DIRECTIONS
Read through the data below and state how many of its lines contain the word "tables", adding nothing.

-------- SOURCE DATA

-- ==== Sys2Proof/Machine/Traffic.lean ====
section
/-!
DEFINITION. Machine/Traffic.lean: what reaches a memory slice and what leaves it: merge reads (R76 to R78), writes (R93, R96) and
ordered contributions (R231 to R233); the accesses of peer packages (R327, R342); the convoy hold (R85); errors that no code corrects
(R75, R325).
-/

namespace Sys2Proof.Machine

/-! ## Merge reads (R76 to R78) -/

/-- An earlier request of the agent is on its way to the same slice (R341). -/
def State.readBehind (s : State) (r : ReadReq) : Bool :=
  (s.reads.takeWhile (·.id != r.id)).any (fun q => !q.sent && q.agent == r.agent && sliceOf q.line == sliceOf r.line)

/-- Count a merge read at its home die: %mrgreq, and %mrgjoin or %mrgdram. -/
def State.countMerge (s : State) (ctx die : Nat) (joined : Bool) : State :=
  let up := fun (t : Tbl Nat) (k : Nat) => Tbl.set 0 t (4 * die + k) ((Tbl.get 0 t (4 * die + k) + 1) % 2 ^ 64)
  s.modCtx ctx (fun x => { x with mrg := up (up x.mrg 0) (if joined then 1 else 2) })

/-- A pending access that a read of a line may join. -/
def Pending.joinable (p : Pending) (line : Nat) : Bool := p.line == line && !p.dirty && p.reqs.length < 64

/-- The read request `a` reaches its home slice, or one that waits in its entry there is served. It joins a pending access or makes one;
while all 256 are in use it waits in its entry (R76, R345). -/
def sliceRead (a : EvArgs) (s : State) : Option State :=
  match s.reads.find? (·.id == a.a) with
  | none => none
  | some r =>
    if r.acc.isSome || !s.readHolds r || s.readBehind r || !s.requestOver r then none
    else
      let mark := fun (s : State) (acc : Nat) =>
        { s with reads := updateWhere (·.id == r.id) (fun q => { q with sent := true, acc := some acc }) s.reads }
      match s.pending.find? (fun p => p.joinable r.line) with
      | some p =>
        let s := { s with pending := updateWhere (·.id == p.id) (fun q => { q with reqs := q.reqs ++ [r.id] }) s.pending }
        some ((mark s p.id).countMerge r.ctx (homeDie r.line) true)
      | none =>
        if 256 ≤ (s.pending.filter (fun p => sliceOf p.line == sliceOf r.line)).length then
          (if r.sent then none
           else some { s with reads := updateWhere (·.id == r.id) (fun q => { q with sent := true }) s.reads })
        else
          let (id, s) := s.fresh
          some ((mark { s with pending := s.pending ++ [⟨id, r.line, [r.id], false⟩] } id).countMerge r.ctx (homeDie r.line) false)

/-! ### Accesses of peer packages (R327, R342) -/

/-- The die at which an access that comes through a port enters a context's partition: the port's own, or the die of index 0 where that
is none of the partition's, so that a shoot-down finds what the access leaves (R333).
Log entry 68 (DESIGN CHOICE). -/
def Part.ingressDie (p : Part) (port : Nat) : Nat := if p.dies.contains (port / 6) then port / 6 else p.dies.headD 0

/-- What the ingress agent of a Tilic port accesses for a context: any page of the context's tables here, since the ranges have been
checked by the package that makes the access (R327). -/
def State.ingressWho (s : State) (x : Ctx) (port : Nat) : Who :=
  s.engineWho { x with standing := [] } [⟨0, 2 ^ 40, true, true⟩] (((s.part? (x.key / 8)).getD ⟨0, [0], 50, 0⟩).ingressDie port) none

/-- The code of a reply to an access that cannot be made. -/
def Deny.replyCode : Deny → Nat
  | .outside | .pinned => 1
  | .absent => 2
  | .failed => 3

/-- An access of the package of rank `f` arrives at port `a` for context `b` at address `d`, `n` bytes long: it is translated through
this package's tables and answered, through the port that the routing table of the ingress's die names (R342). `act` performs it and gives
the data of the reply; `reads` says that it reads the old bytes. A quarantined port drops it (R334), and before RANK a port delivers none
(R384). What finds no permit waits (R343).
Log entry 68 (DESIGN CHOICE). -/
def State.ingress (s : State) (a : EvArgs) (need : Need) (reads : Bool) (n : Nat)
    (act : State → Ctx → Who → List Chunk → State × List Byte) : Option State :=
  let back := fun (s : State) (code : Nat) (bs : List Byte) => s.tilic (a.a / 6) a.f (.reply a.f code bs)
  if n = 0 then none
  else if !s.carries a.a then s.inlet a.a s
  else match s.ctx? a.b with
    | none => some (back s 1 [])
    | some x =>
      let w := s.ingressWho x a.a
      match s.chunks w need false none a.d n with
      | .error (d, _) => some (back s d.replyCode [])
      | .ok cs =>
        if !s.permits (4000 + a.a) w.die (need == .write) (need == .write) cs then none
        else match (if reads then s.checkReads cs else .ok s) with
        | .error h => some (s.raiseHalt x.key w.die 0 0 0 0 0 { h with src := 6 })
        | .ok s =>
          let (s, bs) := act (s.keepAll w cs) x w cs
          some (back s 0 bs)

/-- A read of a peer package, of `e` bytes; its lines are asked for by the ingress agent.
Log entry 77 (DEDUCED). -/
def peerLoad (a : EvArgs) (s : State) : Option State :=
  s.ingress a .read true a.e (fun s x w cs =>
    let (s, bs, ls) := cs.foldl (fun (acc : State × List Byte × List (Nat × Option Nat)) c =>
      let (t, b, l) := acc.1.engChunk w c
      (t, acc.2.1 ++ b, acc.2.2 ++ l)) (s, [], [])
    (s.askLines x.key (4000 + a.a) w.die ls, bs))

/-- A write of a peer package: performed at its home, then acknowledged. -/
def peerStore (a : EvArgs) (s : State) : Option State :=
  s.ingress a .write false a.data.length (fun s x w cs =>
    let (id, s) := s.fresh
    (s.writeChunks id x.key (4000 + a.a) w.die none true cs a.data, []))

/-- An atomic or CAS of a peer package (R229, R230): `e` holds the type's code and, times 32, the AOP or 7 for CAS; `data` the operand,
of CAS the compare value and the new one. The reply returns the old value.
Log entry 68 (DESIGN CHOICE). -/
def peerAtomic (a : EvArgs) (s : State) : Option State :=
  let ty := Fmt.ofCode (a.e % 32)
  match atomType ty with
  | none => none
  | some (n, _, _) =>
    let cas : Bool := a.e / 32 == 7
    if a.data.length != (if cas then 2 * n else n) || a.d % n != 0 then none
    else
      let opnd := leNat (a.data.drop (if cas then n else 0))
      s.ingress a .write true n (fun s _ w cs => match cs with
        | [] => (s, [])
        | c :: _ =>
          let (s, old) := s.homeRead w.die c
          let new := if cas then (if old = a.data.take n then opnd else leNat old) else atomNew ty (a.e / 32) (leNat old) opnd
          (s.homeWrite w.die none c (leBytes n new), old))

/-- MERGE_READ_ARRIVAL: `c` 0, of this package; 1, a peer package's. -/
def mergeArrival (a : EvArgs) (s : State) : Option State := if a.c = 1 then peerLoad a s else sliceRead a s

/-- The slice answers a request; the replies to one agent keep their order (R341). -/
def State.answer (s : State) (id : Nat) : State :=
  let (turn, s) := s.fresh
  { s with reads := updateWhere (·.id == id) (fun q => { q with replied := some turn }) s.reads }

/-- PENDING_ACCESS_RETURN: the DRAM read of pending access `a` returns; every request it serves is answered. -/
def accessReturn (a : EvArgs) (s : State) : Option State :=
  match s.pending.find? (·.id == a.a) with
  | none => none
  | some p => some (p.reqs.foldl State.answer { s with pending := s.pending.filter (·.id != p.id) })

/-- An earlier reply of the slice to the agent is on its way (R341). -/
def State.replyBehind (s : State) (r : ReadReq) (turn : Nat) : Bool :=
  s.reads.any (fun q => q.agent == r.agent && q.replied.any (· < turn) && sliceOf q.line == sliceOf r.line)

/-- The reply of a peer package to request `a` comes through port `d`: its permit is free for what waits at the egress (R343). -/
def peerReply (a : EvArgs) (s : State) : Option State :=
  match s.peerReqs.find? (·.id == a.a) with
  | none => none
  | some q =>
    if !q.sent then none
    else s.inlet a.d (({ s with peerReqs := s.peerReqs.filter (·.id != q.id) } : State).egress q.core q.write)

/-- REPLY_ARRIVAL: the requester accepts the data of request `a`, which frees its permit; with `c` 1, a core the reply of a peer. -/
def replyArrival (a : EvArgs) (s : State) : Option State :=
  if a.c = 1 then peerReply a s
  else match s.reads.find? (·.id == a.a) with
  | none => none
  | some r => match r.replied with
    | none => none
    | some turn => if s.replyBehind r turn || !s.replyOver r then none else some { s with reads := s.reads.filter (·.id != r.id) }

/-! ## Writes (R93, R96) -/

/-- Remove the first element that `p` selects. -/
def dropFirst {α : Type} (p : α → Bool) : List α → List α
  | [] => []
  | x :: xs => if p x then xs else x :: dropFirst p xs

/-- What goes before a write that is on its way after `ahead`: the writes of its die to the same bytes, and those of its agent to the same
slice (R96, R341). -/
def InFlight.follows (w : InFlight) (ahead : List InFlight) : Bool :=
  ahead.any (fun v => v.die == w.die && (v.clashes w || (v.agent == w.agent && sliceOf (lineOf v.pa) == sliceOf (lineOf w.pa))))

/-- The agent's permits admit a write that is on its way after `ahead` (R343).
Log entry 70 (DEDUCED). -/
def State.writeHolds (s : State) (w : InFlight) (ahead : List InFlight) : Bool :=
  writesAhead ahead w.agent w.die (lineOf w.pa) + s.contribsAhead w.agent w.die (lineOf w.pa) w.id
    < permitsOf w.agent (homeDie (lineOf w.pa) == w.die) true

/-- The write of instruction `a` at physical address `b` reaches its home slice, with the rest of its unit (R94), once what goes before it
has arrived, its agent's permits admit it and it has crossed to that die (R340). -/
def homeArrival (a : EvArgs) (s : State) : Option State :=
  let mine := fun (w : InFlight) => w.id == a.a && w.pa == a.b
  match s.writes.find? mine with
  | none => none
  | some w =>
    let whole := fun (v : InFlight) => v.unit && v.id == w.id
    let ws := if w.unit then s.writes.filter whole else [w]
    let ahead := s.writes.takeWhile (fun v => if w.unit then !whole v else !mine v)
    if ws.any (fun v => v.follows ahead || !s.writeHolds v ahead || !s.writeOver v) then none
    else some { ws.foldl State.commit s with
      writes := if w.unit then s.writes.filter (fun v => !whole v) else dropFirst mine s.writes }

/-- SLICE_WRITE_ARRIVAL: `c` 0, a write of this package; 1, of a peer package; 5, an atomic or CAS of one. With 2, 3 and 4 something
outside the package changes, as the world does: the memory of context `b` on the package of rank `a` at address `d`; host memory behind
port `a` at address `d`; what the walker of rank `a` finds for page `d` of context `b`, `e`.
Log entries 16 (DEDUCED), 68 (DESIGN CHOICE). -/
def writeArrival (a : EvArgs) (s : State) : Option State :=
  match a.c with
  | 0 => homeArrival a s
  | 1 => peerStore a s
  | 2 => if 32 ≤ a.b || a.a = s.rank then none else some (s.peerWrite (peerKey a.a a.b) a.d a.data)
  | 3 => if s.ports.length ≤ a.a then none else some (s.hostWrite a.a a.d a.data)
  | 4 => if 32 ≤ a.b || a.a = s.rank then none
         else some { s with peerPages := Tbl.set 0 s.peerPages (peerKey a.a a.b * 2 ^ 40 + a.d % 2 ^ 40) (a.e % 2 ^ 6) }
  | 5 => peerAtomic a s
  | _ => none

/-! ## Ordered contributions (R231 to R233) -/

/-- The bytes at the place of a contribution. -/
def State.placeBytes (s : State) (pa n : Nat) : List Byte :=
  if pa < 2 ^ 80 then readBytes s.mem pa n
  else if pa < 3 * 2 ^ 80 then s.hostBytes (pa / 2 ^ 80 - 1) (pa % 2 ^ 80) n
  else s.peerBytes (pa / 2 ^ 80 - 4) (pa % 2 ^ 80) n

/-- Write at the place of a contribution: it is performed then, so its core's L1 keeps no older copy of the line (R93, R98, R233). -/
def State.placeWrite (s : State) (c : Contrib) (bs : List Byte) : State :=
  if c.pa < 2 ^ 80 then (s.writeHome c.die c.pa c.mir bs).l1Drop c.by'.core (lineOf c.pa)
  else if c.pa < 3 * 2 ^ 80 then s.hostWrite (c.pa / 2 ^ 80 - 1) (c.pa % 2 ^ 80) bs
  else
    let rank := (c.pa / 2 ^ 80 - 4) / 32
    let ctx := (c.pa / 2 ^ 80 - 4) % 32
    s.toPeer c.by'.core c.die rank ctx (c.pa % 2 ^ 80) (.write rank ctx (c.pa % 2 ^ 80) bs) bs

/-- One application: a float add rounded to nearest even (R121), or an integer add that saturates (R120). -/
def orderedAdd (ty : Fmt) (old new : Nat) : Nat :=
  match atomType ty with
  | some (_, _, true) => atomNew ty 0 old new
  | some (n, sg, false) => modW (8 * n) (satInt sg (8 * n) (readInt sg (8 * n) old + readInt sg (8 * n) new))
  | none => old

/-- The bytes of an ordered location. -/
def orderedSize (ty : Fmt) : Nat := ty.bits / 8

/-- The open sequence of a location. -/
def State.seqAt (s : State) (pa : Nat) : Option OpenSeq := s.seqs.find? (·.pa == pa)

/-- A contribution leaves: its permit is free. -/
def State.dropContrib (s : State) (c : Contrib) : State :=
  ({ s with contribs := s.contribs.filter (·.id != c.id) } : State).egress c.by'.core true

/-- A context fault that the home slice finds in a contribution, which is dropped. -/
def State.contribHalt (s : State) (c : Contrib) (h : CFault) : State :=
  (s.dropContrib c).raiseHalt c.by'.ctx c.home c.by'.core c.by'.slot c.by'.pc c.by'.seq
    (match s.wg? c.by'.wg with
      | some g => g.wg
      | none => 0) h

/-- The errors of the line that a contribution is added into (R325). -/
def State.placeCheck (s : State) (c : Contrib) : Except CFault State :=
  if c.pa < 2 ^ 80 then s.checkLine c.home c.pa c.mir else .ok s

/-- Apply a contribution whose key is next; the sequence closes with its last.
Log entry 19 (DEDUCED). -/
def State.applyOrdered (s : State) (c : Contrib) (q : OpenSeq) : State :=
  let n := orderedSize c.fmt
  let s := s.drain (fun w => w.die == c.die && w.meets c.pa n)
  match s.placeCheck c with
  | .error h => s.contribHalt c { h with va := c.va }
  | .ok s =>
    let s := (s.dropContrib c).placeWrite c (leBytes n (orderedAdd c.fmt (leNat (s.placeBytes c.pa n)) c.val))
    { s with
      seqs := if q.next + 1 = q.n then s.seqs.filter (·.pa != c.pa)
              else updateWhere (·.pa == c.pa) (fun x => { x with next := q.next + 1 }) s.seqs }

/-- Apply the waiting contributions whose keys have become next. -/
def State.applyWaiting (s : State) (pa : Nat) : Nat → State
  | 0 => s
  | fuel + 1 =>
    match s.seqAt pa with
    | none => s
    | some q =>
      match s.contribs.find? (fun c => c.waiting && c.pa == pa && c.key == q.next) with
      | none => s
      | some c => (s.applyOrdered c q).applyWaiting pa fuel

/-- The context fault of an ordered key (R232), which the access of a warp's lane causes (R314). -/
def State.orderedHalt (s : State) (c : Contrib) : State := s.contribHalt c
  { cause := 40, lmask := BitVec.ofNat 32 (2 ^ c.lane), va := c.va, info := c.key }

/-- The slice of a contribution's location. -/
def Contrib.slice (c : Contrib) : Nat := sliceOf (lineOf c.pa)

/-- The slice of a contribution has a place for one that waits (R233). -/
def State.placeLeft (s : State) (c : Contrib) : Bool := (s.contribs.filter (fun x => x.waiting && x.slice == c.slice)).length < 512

----------------

TASK RESPONSE
2